What to work on:
Only the lines of the data below from the one with "let hit (x : BitVec" through the one with "def execAtsInvalidationCompletion (p" are wanted. Repeat them exactly.

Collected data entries

-- ==== Sys2Proof/Machine/Translation.lean ====
section
/-!
DEFINITION. The translation island's own work (06_translation): lookups and walks (R201 to R207), leases
(R217, R218), scans (R215), ATS (R219 to R221) and its objects (R223, R464).
-/
namespace Sys2Proof.Machine

/-! ### Lookups and walks (R203, R206) -/

/-- TRANSLATION_LOOKUP (R203). -/
def execTranslationLookup (c : CtxId) (va : U64) (need : Need) (s : State) : Out :=
  .next (lookup c (va.toNat % 2 ^ 57) need s)

/-! ### Leases (R217, R218) -/

/-- The part of an entry that holds an address and is contiguous in the pool: first and last granule. FAULT
regions cut a POOL range (09, R289). -/
def leaseSpan (s : State) (e : REntry) (va : Nat) : Nat × Nat :=
  let g := va / 4096
  let cuts := if e.ttype = 1 then s.pool.regions.filter fun r =>
      r.kind == .fault && spansMeet r.base r.bytes e.base (4096 * e.len) else []
  let at_ (r : Nat) : Nat := e.start + (r - e.base) / 4096
  (cuts.foldl (fun lo r => if at_ (r.base + r.bytes) ≤ g then max lo (at_ (r.base + r.bytes)) else lo) e.start,
   cuts.foldl (fun hi r => if g < at_ r.base then min hi (at_ r.base - 1) else hi) (e.start + e.len - 1))

/-- Deny a lease; the context is lost with CLUSTER_ACCESS_FAULT, raised by its LAUNCH on that cluster (R218, R200;
05, R172). A walk that met poison loses it with POISONED_DATA. -/
def denyLease (cluster slot : Nat) (c : CtxId) (va : Nat) (need : Need) (code : TCode) (st : CStatus)
    (s : State) : State :=
  let s := emit (.leaseDeny cluster slot code) s
  let cause := (s.cmd.table.find? fun x =>
    x.ctx == c && x.stage == .dispatched && x.parts.any fun p => p.cluster == cluster && !p.ended).toList
  loseContext c (lostOf st) (cause.map fun x => (x.q, st)) 0
    { kind := 5, unit := cluster, address := w64 va, addressKind := 2, access := accessCode need } s

/-- An entry is being dropped: a scan of its bank that has not ended selects it, or a walk waits to replace it (R210,
R218). -/
def dropPending (s : State) (b : Nat) (e : REntry) : Bool :=
  claimed s e || s.trans.scans.any fun x => x.bank == b && scanDrops s x.what e

/-- Grant a lease into a slot (R218). -/
def grantLease (cluster slot : Nat) (c : CtxId) (a : Asker) (e : REntry) (va : Nat) (s : State) : State :=
  let (lo, hi) := leaseSpan s e va
  let base := e.base + 4096 * (lo - e.start)
  let l : Lease := ⟨cluster, slot, c, e.id, lo, hi, base, allowsFor a e .read, allowsFor a e .write,
    allowsFor a e .atomic, e, []⟩
  let s := { s with trans := { s.trans with
    leases := (s.trans.leases.filter fun x => !(x.cluster == cluster && x.slot == slot)) ++ [l] } }
  countPackage 0x09 (emit (.leaseGrant cluster slot c lo hi base l.effR l.effW l.effA) (leasesEnded s))

/-- A lease request that cannot be answered yet is held: for its context's next issue window, or for what its
translation waits for (10, R318). -/
def holdLease (cluster slot : Nat) (c : CtxId) (va : Nat) (need : Need) (s : State) : State :=
  { s with det := { s.det with arrivals := s.det.arrivals ++ [.lease cluster slot c va need] } }

/-- The target of an address lies in an extent that is being scrubbed (13, R411). -/
def scrubbedTarget (s : State) (who : Who) (va : Nat) : Bool :=
  (asker s who).any fun a =>
    (storeLookup s who a (va / 4096)).any fun e => e.ttype == 1 && extentScrub s a.fn

/-- A lease request (R217, R218). The request of a LOST context is denied and only counted (04, R131, R154); one
for an extent that is being scrubbed is to be made again (13, R411). DESIGN CHOICE, as R218 gives no code: the denial of
a HOST or WINDOW target carries the code of the permission that the access needed (NO_READ, NO_WRITE or NO_ATOMIC), and
counts in TranslationFaults; that of a poisoned walk, and of a context that does not exist, is LOST or is ABORTING,
carries NONE. -/
def leaseRequest (cluster slot : Nat) (c : CtxId) (va : Nat) (need : Need) (s : State) : State :=
  if clustersOf s.variant ≤ cluster || 64 ≤ slot || s.det.fenced.contains cluster then s
  else match ctx? s c with
    | none => emit (.leaseDeny cluster slot .none) s
    | some x =>
      if x.state = .lost then emit (.leaseDeny cluster slot .none) (countFn x.fn 0x05 s)
      else if x.state ≠ .ready then emit (.leaseDeny cluster slot .none) s
      else if !mayIssue s c || packageHeld s then holdLease cluster slot c va need s
      else match translate (.ctx c) va need s, asker s (.ctx c) with
        | (s, .ok e), some a =>
          if e.ttype = 1 || e.ttype = 4 then
            if dropPending s (bankOf s (.ctx c)) e then emit (.leaseRetry cluster slot) s
            else grantLease cluster slot c a e va s
          else denyLease cluster slot c va need (lacking need) .clusterAccessFault (countFn x.fn 0x08 s)
        | (s, .error (TOut.fault code)), _ => denyLease cluster slot c va need code .clusterAccessFault s
        | (s, .error TOut.poisoned), _ => denyLease cluster slot c va need .none .poisonedData s
        | (s, _), _ =>
          if scrubbedTarget s (.ctx c) va then emit (.leaseRetry cluster slot) s else holdLease cluster slot c va need s

/-- The context that a held arrival belongs to. -/
def arrivalCtx : Arrival → Option CtxId
  | .lease _ _ c _ _ => some c
  | .failed u _ => readCtx u.use
  | .poison c _ _ => some c

/-- A held arrival enters (10, R318). A lease request that still has to wait is held again. -/
def enter (a : Arrival) (s : State) : State :=
  match a with
  | .lease cluster slot c va need => leaseRequest cluster slot c va need s
  | .failed u poisoned_ => readFails u poisoned_ s
  | .poison c q va =>
    faultCmd c q .poisonedData { kind := 1, unit := 8, address := w64 va, addressKind := 2, access := 1 } s

/-- The held arrivals that a test selects enter in their order of arrival. -/
def enterWhere (p : Arrival → Bool) (s : State) : State :=
  foldState enter (s.det.arrivals.filter p)
    { s with det := { s.det with arrivals := s.det.arrivals.filter fun a => !p a } }

/-- An issue window of a context lets its held arrivals in (10, R318). -/
def letIn (c : CtxId) (s : State) : State := enterWhere (fun a => arrivalCtx a == some c) s

/-- The held lease requests whose context may have its answer are made again (R218; 10, R318). -/
def retryLeases (s : State) : State :=
  enterWhere (fun a => match a with
    | .lease _ _ c _ _ => mayIssue s c && !packageHeld s
    | _ => false) s

/-- LEASE_REQUEST (R218). -/
def execLeaseRequest (cluster slot : Nat) (c : CtxId) (va : U64) (need : Need) (s : State) : Out :=
  .next (leaseRequest cluster slot c (va.toNat % 2 ^ 57) need s)

/-- RANGE_SCAN_DONE: the first scan of a bank ends (R215). -/
def execRangeScanDone (bank : Bank) (s : State) : Out := .next (finishScan bank s)

/-! ### ATS (R219 to R221) -/

/-- Keep a translation as the most recently used of at most 16,384; the least recently used one gives way (R220). -/
def atsKeep (p : Port) (e : AtsEntry) (s : State) : State :=
  let rest := (getPort s p).ats.filter fun y => !(y.pasid == e.pasid && y.address == e.address)
  let s := match rest[16383]? with
    | some last => forgetAts p (· == last) s
    | none => s
  modPort p (fun x => { x with
    ats := e :: (x.ats.filter fun y => !(y.pasid == e.pasid && y.address == e.address)) }) s

/-- The completion of a Translation Request (R220, R221; 02, R63). A result that faults an access is not kept;
one that an Invalidate Request has overtaken is not used. -/
def atsCompletes (p : Port) (t : ReqTag) (st : CplStatus) (translated : Nat) (rd wr : Bool) (s : State) : State :=
  match tag? s p t with
  | none => aerCorrectable (fn0 p) 13 (modCfg (fn0 p) (fun c => { c with aerUnc := c.aerUnc ||| 0x10000 }) s)
  | some u =>
    if u.quarantined then countPort p 1 (freeTagOf p t s)
    else match u.use with
      | .ats pasid a =>
        let s := freeTagOf p t s
        if u.bytes = 0 then s
        else if st ≠ .success then atsDenied u.fn pasid a none s
        else
          let s1 := if rd then s else atsDenied u.fn pasid a (some false) s
          let s2 := if wr then s1 else atsDenied u.fn pasid a (some true) s1
          if s2 = s && (rd || wr) then atsKeep p ⟨u.fn, pasid, a, translated, rd, wr⟩ s2 else s2
      | _ => s

/-- ATS_TRANSLATION_COMPLETION (R220). -/
def execAtsTranslationCompletion (p : Port) (t : ReqTag) (st : CplStatus) (translated : U64) (rd wr : Bool)
    (s : State) : Out := .next (atsCompletes p t st translated.toNat rd wr s)

/-- An Invalidate Request drops every matching translation, and is held for the reads issued with one; a request
whose translation is in flight is asked again (R221). The bytes that a translation covers are those of the
largest translation unit of the port's functions. -/
def atsInvalidate (p : Port) (itag : Nat) (pasid : BitVec 20) (a n : Nat) (s : State) : State :=
  let unit := (fnsOf p).foldl (fun m g => max m (stuBytes s g)) 4096
  let hit (x : BitVec 20) (b : Nat) : Bool := x == pasid && spansMeet b unit a n
  let dropped := (getPort s p).ats.filter fun e => hit e.pasid e.address
  let waits := (getPort s p).tags.filter fun u => !u.timedOut && (match u.use with
    | .ats _ _ => false
    | _ => u.pasid == some pasid && dropped.any fun e => spansMeet e.address unit u.address u.bytes)
  countPort p 6 (modPort p (fun x => { x with
    tags := x.tags.map fun u => (match u.use with
      | .ats y b => if hit y b then { u with bytes := 0 } else u
      | _ => u)
    atsHolds := (x.atsHolds.filter fun h => h.itag != itag) ++ [⟨itag, waits.map (·.tag)⟩] })
    (forgetAts p (fun e => hit e.pasid e.address) s))

/-- ATS_INVALIDATE_REQUEST (R221). -/
def execAtsInvalidateRequest (p : Port) (itag : Fin 32) (pasid : BitVec 20) (a : U64) (n : Nat)
    (s : State) : Out := .next (atsInvalidate p itag.val pasid a.toNat n s)

/-- ATS_INVALIDATION_COMPLETION: every read issued with a dropped translation has completed or timed out
(R221). -/
def execAtsInvalidationCompletion (p : Port) (itag : Fin 32) (s : State) : Out :=
  .next (match (getPort s p).atsHolds.find? fun h => h.itag == itag.val with
    | none => s
    | some h =>
      if !h.waits.isEmpty then s
      else emit (.atsInvalidated p itag.val) (modPort p (fun x => { x with
        atsHolds := x.atsHolds.filter fun y => y.itag != itag.val }) s))

/-! ### Objects (R195, R223, R464) -/

/-- The pair of extent objects of a function, with the values that a write sends (R464). -/
def extentPair (s : State) (g : Fun) (base bytes : Option U64) : Nat × Nat :=
  ((base.map BitVec.toNat).getD (objNum s (0x3100 + g.val) 1),
   (bytes.map BitVec.toNat).getD (objNum s (0x3100 + g.val) 2))

/-- Why a pair of extent values is refused (R464). -/
def extentRefused (g : Fun) (base bytes : Option U64) (s : State) : Option EStatus :=
  let (b, n) := extentPair s g base bytes
  let others := (List.finRange 32).filter fun f => f != g
  if b % 2 ^ 30 != 0 || n % 2 ^ 30 != 0 || poolBytesOf s.variant < b + n ||
      (n != 0 && ((others.any fun f =>
          spansMeet (objNum s (0x3100 + f.val) 1) (objNum s (0x3100 + f.val) 2) b n) ||
        s.pool.regions.any fun r =>
          (r.kind == .carveOut || r.kind == .carveOutMirror || r.kind == .spare) &&
            spansMeet r.base r.bytes b n)) then some .outOfRange
  else none

/-- POOL_EXTENT_WRITE: one or both objects of a function's extent; they take effect at the next package reset
(R195, R464). -/
def execPoolExtentWrite (rq : Requester) (g : Fun) (base bytes : Option U64) (s : State) : Out :=
  let wb (v : U64) (s : State) : State := putObj ⟨0x3100 + g.val, 1⟩ (.num v.toNat) s
  let wn (v : U64) (s : State) : State := putObj ⟨0x3100 + g.val, 2⟩ (.num v.toNat) s
  .next (match base, bytes with
    | none, none => s
    | some b, none => requestWrite rq ⟨0x3100 + g.val, 1⟩ (.num b.toNat) (extentRefused g base bytes) (wb b) s
    | none, some n => requestWrite rq ⟨0x3100 + g.val, 2⟩ (.num n.toNat) (extentRefused g base bytes) (wn n) s
    | some b, some n =>
      requestWrite rq ⟨0x3100 + g.val, 1⟩ (.num b.toNat)
        (fun s => match writeStatus s rq ⟨0x3100 + g.val, 2⟩ (leBytes 8 n.toNat) with
          | .ok => extentRefused g base bytes s
          | _ => some .notApplied) (fun s => wn n (wb b s)) s)

end Sys2Proof.Machine
end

Response box:
  let hit (x : BitVec 20) (b : Nat) : Bool := x == pasid && spansMeet b unit a n
  let dropped := (getPort s p).ats.filter fun e => hit e.pasid e.address
  let waits := (getPort s p).tags.filter fun u => !u.timedOut && (match u.use with
    | .ats _ _ => false
    | _ => u.pasid == some pasid && dropped.any fun e => spansMeet e.address unit u.address u.bytes)
  countPort p 6 (modPort p (fun x => { x with
    tags := x.tags.map fun u => (match u.use with
      | .ats y b => if hit y b then { u with bytes := 0 } else u
      | _ => u)
    atsHolds := (x.atsHolds.filter fun h => h.itag != itag) ++ [⟨itag, waits.map (·.tag)⟩] })
    (forgetAts p (fun e => hit e.pasid e.address) s))

/-- ATS_INVALIDATE_REQUEST (R221). -/
def execAtsInvalidateRequest (p : Port) (itag : Fin 32) (pasid : BitVec 20) (a : U64) (n : Nat)
    (s : State) : Out := .next (atsInvalidate p itag.val pasid a.toNat n s)

/-- ATS_INVALIDATION_COMPLETION: every read issued with a dropped translation has completed or timed out
(R221). -/
def execAtsInvalidationCompletion (p : Port) (itag : Fin 32) (s : State) : Out :=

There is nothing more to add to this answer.